Early Summer on Staten Island
The Purple Loose-Strife Blooms
From June through early summer, walks in some of Staten Island's numerous wetlands and marsh areas reveal the bright blooms of the Purple Loose-Strife (Lythrum salicaria), pictured at left. The Lavender Trail in High Rock Park, which loops around Loose-Strife Pond, takes its name from this plant's colorful Spring flowers. The return of the Loose-Strife blooms raises an issue. While loose-strife is beautiful--especially against the backdrop of black marsh earth and dark green June foliage--it is also an introduced plant which is classified in many ecosystems as a noxious weed. It pushes out many other freshwater plant populations, creating a less-diverse ecosystem.
Many biologists share their research about the impact of these changes in online sources. To contextualize the place of purple loose-strife in a wetlands ecosystem, visit Freshwater Marshes, part of a course on Soil and Water Conservation Management at Purdue University. The US Department of Agriculture-sponsored study, "Disturbance Processes and Ecosystem Management," (1994, USDA Forest Service), by Robert D. Averill, Louise Larson, Jim Saveland, Philip Wargo, Jerry Williams, Melvin Bellinger, examines the kinds of impacts loose-strife and other introduced flora and fauna can have; "Ecosystems, Science and Sustainability," by James J. Kay, University of Waterloo, covers similar ground, with some really interesting case study comparisons between the roles of loose-strife and beavers in altering river environments. To see the response to loose-strife in North Dakota, see "Identification and Control of Purple Loosestrife (Lythrum salicaria L.)," (June 1997), by Professor Rodney G. Lym, University of North Dakota. Finally, you can read about the impact of these changes on bird populations in "Avian Use of Purple Loosestrife Dominated Habitat Relative to Other Vegetation Types in a Lake Huron Wetland Complex," by Michael B. Whitt, Harold H. Prince, and Robert R. Cox, Jr. (originally appeared in The Wilson Bulletin, March 1999).
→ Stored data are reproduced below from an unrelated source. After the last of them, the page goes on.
-- ==== Sys2Proof/Machine/Alu8.lean ====
section
/-! DEFINITION. 8-bit arithmetic and logic (spec 41_alu8.md): the operations the meanings share, then one meaning per row. The
number in a meaning is its duration in M-cycles, as its rule and opcode_table.json give it. -/

namespace Sys2Proof.Machine

/-- ADD, ADC, SUB, SBC, AND, XOR, OR, CP (R120 to R128): the operand is read, then A and the flags are written. -/
def aluA (op : AluOp) (x : AluSrc) (cycles : Nat) (s : State) : State :=
  let v := readAluSrc x s
  let r := alu8 op v.2.a v.1 v.2.flagC
  ({ v.2 with a := r.1 }.setFlags r.2).finish cycles

/-- INC r8 (R129): on (HL), one read and then one write. -/
def incR8 (r : R8) (cycles : Nat) (s : State) : State :=
  let v := readR8 r s
  let x := inc8 v.1 v.2.flagC
  ((writeR8 r x.1 v.2).setFlags x.2).finish cycles

/-- DEC r8 (R130): on (HL), one read and then one write. -/
def decR8 (r : R8) (cycles : Nat) (s : State) : State :=
  let v := readR8 r s
  let x := dec8 v.1 v.2.flagC
  ((writeR8 r x.1 v.2).setFlags x.2).finish cycles

/-- DAA (R131). -/
def daa (cycles : Nat) (s : State) : State :=
  let r := daa8 s.a s.flags
  ({ s with a := r.1 }.setFlags r.2).finish cycles

/-- CPL (R132): A complemented, N and H set, Z and C as they were. -/
def complementA (cycles : Nat) (s : State) : State :=
  ({ s with a := s.a ^^^ 0xFF#8 }.setFlags ⟨s.flagZ, true, true, s.flagC⟩).finish cycles

/-- SCF (R133): C set, N and H clear, Z as it was. -/
def setCarry (cycles : Nat) (s : State) : State :=
  (s.setFlags ⟨s.flagZ, false, false, true⟩).finish cycles

/-- CCF (R134): C complemented, N and H clear, Z as it was. -/
def complementCarry (cycles : Nat) (s : State) : State :=
  (s.setFlags ⟨s.flagZ, false, false, !s.flagC⟩).finish cycles

/-- INC B (R129). -/
def execIncB (s : State) : Result := .next (incR8 (.reg .b) 1 s)

/-- DEC B (R130). -/
def execDecB (s : State) : Result := .next (decR8 (.reg .b) 1 s)

/-- INC C (R129). -/
def execIncC (s : State) : Result := .next (incR8 (.reg .c) 1 s)

/-- DEC C (R130). -/
def execDecC (s : State) : Result := .next (decR8 (.reg .c) 1 s)

/-- INC D (R129). -/
def execIncD (s : State) : Result := .next (incR8 (.reg .d) 1 s)

/-- DEC D (R130). -/
def execDecD (s : State) : Result := .next (decR8 (.reg .d) 1 s)

/-- INC E (R129). -/
def execIncE (s : State) : Result := .next (incR8 (.reg .e) 1 s)

/-- DEC E (R130). -/
def execDecE (s : State) : Result := .next (decR8 (.reg .e) 1 s)

/-- INC H (R129). -/
def execIncH (s : State) : Result := .next (incR8 (.reg .h) 1 s)

/-- DEC H (R130). -/
def execDecH (s : State) : Result := .next (decR8 (.reg .h) 1 s)

/-- DAA (R131). -/
def execDaa (s : State) : Result := .next (daa 1 s)

/-- INC L (R129). -/
def execIncL (s : State) : Result := .next (incR8 (.reg .l) 1 s)

/-- DEC L (R130). -/
def execDecL (s : State) : Result := .next (decR8 (.reg .l) 1 s)

/-- CPL (R132). -/
def execCpl (s : State) : Result := .next (complementA 1 s)

/-- INC (HL) (R129). -/
def execIncAtHl (s : State) : Result := .next (incR8 .atHl 3 s)

/-- DEC (HL) (R130). -/
def execDecAtHl (s : State) : Result := .next (decR8 .atHl 3 s)

/-- SCF (R133). -/
def execScf (s : State) : Result := .next (setCarry 1 s)

/-- INC A (R129). -/
def execIncA (s : State) : Result := .next (incR8 (.reg .a) 1 s)

/-- DEC A (R130). -/
def execDecA (s : State) : Result := .next (decR8 (.reg .a) 1 s)

/-- CCF (R134). -/
def execCcf (s : State) : Result := .next (complementCarry 1 s)

/-- ADD A,B (R121). -/
def execAddAB (s : State) : Result := .next (aluA .add (.r8 (.reg .b)) 1 s)

/-- ADD A,C (R121). -/
def execAddAC (s : State) : Result := .next (aluA .add (.r8 (.reg .c)) 1 s)

/-- ADD A,D (R121). -/
def execAddAD (s : State) : Result := .next (aluA .add (.r8 (.reg .d)) 1 s)

/-- ADD A,E (R121). -/
def execAddAE (s : State) : Result := .next (aluA .add (.r8 (.reg .e)) 1 s)

/-- ADD A,H (R121). -/
def execAddAH (s : State) : Result := .next (aluA .add (.r8 (.reg .h)) 1 s)

/-- ADD A,L (R121). -/
def execAddAL (s : State) : Result := .next (aluA .add (.r8 (.reg .l)) 1 s)

/-- ADD A,(HL) (R121). -/
def execAddAAtHl (s : State) : Result := .next (aluA .add (.r8 .atHl) 2 s)

/-- ADD A,A (R121). -/
def execAddAA (s : State) : Result := .next (aluA .add (.r8 (.reg .a)) 1 s)

/-- ADC A,B (R122). -/
def execAdcAB (s : State) : Result := .next (aluA .adc (.r8 (.reg .b)) 1 s)

/-- ADC A,C (R122). -/
def execAdcAC (s : State) : Result := .next (aluA .adc (.r8 (.reg .c)) 1 s)

/-- ADC A,D (R122). -/
def execAdcAD (s : State) : Result := .next (aluA .adc (.r8 (.reg .d)) 1 s)

/-- ADC A,E (R122). -/
def execAdcAE (s : State) : Result := .next (aluA .adc (.r8 (.reg .e)) 1 s)

/-- ADC A,H (R122). -/
def execAdcAH (s : State) : Result := .next (aluA .adc (.r8 (.reg .h)) 1 s)

/-- ADC A,L (R122). -/
def execAdcAL (s : State) : Result := .next (aluA .adc (.r8 (.reg .l)) 1 s)

/-- ADC A,(HL) (R122). -/
def execAdcAAtHl (s : State) : Result := .next (aluA .adc (.r8 .atHl) 2 s)

/-- ADC A,A (R122). -/
def execAdcAA (s : State) : Result := .next (aluA .adc (.r8 (.reg .a)) 1 s)

/-- SUB A,B (R123). -/
def execSubAB (s : State) : Result := .next (aluA .sub (.r8 (.reg .b)) 1 s)

/-- SUB A,C (R123). -/
def execSubAC (s : State) : Result := .next (aluA .sub (.r8 (.reg .c)) 1 s)

/-- SUB A,D (R123). -/
def execSubAD (s : State) : Result := .next (aluA .sub (.r8 (.reg .d)) 1 s)

/-- SUB A,E (R123). -/
def execSubAE (s : State) : Result := .next (aluA .sub (.r8 (.reg .e)) 1 s)

/-- SUB A,H (R123). -/
def execSubAH (s : State) : Result := .next (aluA .sub (.r8 (.reg .h)) 1 s)

/-- SUB A,L (R123). -/
def execSubAL (s : State) : Result := .next (aluA .sub (.r8 (.reg .l)) 1 s)

/-- SUB A,(HL) (R123). -/
def execSubAAtHl (s : State) : Result := .next (aluA .sub (.r8 .atHl) 2 s)

/-- SUB A,A (R123). -/
def execSubAA (s : State) : Result := .next (aluA .sub (.r8 (.reg .a)) 1 s)

/-- SBC A,B (R124). -/
def execSbcAB (s : State) : Result := .next (aluA .sbc (.r8 (.reg .b)) 1 s)

/-- SBC A,C (R124). -/
def execSbcAC (s : State) : Result := .next (aluA .sbc (.r8 (.reg .c)) 1 s)

/-- SBC A,D (R124). -/
def execSbcAD (s : State) : Result := .next (aluA .sbc (.r8 (.reg .d)) 1 s)

/-- SBC A,E (R124). -/
def execSbcAE (s : State) : Result := .next (aluA .sbc (.r8 (.reg .e)) 1 s)

/-- SBC A,H (R124). -/
def execSbcAH (s : State) : Result := .next (aluA .sbc (.r8 (.reg .h)) 1 s)

/-- SBC A,L (R124). -/
def execSbcAL (s : State) : Result := .next (aluA .sbc (.r8 (.reg .l)) 1 s)

/-- SBC A,(HL) (R124). -/
def execSbcAAtHl (s : State) : Result := .next (aluA .sbc (.r8 .atHl) 2 s)

/-- SBC A,A (R124). -/
def execSbcAA (s : State) : Result := .next (aluA .sbc (.r8 (.reg .a)) 1 s)

/-- AND A,B (R125). -/
def execAndAB (s : State) : Result := .next (aluA .and (.r8 (.reg .b)) 1 s)

/-- AND A,C (R125). -/
def execAndAC (s : State) : Result := .next (aluA .and (.r8 (.reg .c)) 1 s)

/-- AND A,D (R125). -/
def execAndAD (s : State) : Result := .next (aluA .and (.r8 (.reg .d)) 1 s)

/-- AND A,E (R125). -/
def execAndAE (s : State) : Result := .next (aluA .and (.r8 (.reg .e)) 1 s)

/-- AND A,H (R125). -/
def execAndAH (s : State) : Result := .next (aluA .and (.r8 (.reg .h)) 1 s)

/-- AND A,L (R125). -/
def execAndAL (s : State) : Result := .next (aluA .and (.r8 (.reg .l)) 1 s)

/-- AND A,(HL) (R125). -/
def execAndAAtHl (s : State) : Result := .next (aluA .and (.r8 .atHl) 2 s)

/-- AND A,A (R125). -/
def execAndAA (s : State) : Result := .next (aluA .and (.r8 (.reg .a)) 1 s)

/-- XOR A,B (R126). -/
def execXorAB (s : State) : Result := .next (aluA .xor (.r8 (.reg .b)) 1 s)

/-- XOR A,C (R126). -/
def execXorAC (s : State) : Result := .next (aluA .xor (.r8 (.reg .c)) 1 s)

/-- XOR A,D (R126). -/
def execXorAD (s : State) : Result := .next (aluA .xor (.r8 (.reg .d)) 1 s)

/-- XOR A,E (R126). -/
def execXorAE (s : State) : Result := .next (aluA .xor (.r8 (.reg .e)) 1 s)

/-- XOR A,H (R126). -/
def execXorAH (s : State) : Result := .next (aluA .xor (.r8 (.reg .h)) 1 s)

/-- XOR A,L (R126). -/
def execXorAL (s : State) : Result := .next (aluA .xor (.r8 (.reg .l)) 1 s)

/-- XOR A,(HL) (R126). -/
def execXorAAtHl (s : State) : Result := .next (aluA .xor (.r8 .atHl) 2 s)

/-- XOR A,A (R126). -/
def execXorAA (s : State) : Result := .next (aluA .xor (.r8 (.reg .a)) 1 s)

/-- OR A,B (R127). -/
def execOrAB (s : State) : Result := .next (aluA .or (.r8 (.reg .b)) 1 s)

/-- OR A,C (R127). -/
def execOrAC (s : State) : Result := .next (aluA .or (.r8 (.reg .c)) 1 s)

/-- OR A,D (R127). -/
def execOrAD (s : State) : Result := .next (aluA .or (.r8 (.reg .d)) 1 s)

/-- OR A,E (R127). -/
def execOrAE (s : State) : Result := .next (aluA .or (.r8 (.reg .e)) 1 s)

/-- OR A,H (R127). -/
def execOrAH (s : State) : Result := .next (aluA .or (.r8 (.reg .h)) 1 s)

/-- OR A,L (R127). -/
def execOrAL (s : State) : Result := .next (aluA .or (.r8 (.reg .l)) 1 s)

/-- OR A,(HL) (R127). -/
def execOrAAtHl (s : State) : Result := .next (aluA .or (.r8 .atHl) 2 s)

/-- OR A,A (R127). -/
def execOrAA (s : State) : Result := .next (aluA .or (.r8 (.reg .a)) 1 s)

/-- CP A,B (R128). -/
def execCpAB (s : State) : Result := .next (aluA .cp (.r8 (.reg .b)) 1 s)

/-- CP A,C (R128). -/
def execCpAC (s : State) : Result := .next (aluA .cp (.r8 (.reg .c)) 1 s)

/-- CP A,D (R128). -/
def execCpAD (s : State) : Result := .next (aluA .cp (.r8 (.reg .d)) 1 s)

/-- CP A,E (R128). -/
def execCpAE (s : State) : Result := .next (aluA .cp (.r8 (.reg .e)) 1 s)

/-- CP A,H (R128). -/
def execCpAH (s : State) : Result := .next (aluA .cp (.r8 (.reg .h)) 1 s)

/-- CP A,L (R128). -/
def execCpAL (s : State) : Result := .next (aluA .cp (.r8 (.reg .l)) 1 s)

/-- CP A,(HL) (R128). -/
def execCpAAtHl (s : State) : Result := .next (aluA .cp (.r8 .atHl) 2 s)

/-- CP A,A (R128). -/
def execCpAA (s : State) : Result := .next (aluA .cp (.r8 (.reg .a)) 1 s)

/-- ADD A,n8 (R121). -/
def execAddAN8 (n : Byte) (s : State) : Result := .next (aluA .add (.n8 n) 2 s)

/-- ADC A,n8 (R122). -/
def execAdcAN8 (n : Byte) (s : State) : Result := .next (aluA .adc (.n8 n) 2 s)

/-- SUB A,n8 (R123). -/
def execSubAN8 (n : Byte) (s : State) : Result := .next (aluA .sub (.n8 n) 2 s)

/-- SBC A,n8 (R124). -/
def execSbcAN8 (n : Byte) (s : State) : Result := .next (aluA .sbc (.n8 n) 2 s)

/-- AND A,n8 (R125). -/
def execAndAN8 (n : Byte) (s : State) : Result := .next (aluA .and (.n8 n) 2 s)

/-- XOR A,n8 (R126). -/
def execXorAN8 (n : Byte) (s : State) : Result := .next (aluA .xor (.n8 n) 2 s)

/-- OR A,n8 (R127). -/
def execOrAN8 (n : Byte) (s : State) : Result := .next (aluA .or (.n8 n) 2 s)

/-- CP A,n8 (R128). -/
def execCpAN8 (n : Byte) (s : State) : Result := .next (aluA .cp (.n8 n) 2 s)

end Sys2Proof.Machine
end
Despite its complicated role in the local ecosystem, most people view purple loose-strife as an attractive plant which many see as a pleasant herald of the return of summer. When I'm out hiking in early summer, most of the people I ask about it say that they like it and aren't aware of any negative aspects associated with it. Perhaps they share the perspective of American writer Susan Fenimore Cooper (1813-1894), who wrote appreciatively of seeing the loose-strife bloom in New England's early summer:
- "We were walking in a beautiful grove where the wood had been only partially cleared, leaving many fine trees standing, mingled with the stumps of others long since felled. The mossy roots of these mouldering old stumps are choice places for the early flowers; one often finds the remains of an old oak, or pine, or chestnut, encircled by a beautiful border of this kind, mosses and flowers blended together in a way which art can never equal. During many successive springs, we have been in the habit of watching the flowers as they unfold upon these mossy hillocks. As usual, they are now daintily sprinkled with blossoms, for the soil is rich as possible in such spots. We amused ourselves with counting the different kinds of flowers growing on several of these little knolls. In one instance, we found fifteen different plants, besides the grasses, in a narrow circle about the swelling roots, six or eight feet in breadth; around another we counted eighteen varieties; another showed twenty-two; and a fourth had six-and-twenty kinds. The groundwork is usually made up of mosses of three or four varieties and shades, all very beautiful, and blended with these are the silvery leaves of the pearly everlastings. Violets, blue, white, and yellow, grow there, with rosy gay-wings, cool-wort, fairy-cup, or mitella, low-cornel, May-star, strawberry, dew-drop, bead-ruby, squaw-vine, partridge-plant, pipsissiwa, pyrolas, loose-strife, ground-laurel, innocence, Michaelmas-daisies, of several kinds, perhaps the coptis, or gold-thread, and three or four ferns. Such are the plants often found in these wild, posy patches, about old stumps, in half-cleared woods. Of course, they are not all in flower together; but toward the prime of the spring, one may at times find nearly a dozen kinds in blossom at the same moment. These are all native plants, gathering, as if out of affection, about the roots of the fallen forest trees." [Susan Fenimore Cooper, "Summer," from Rural Hours (Boston: Houghton, Mifflin, and Company, 1887).]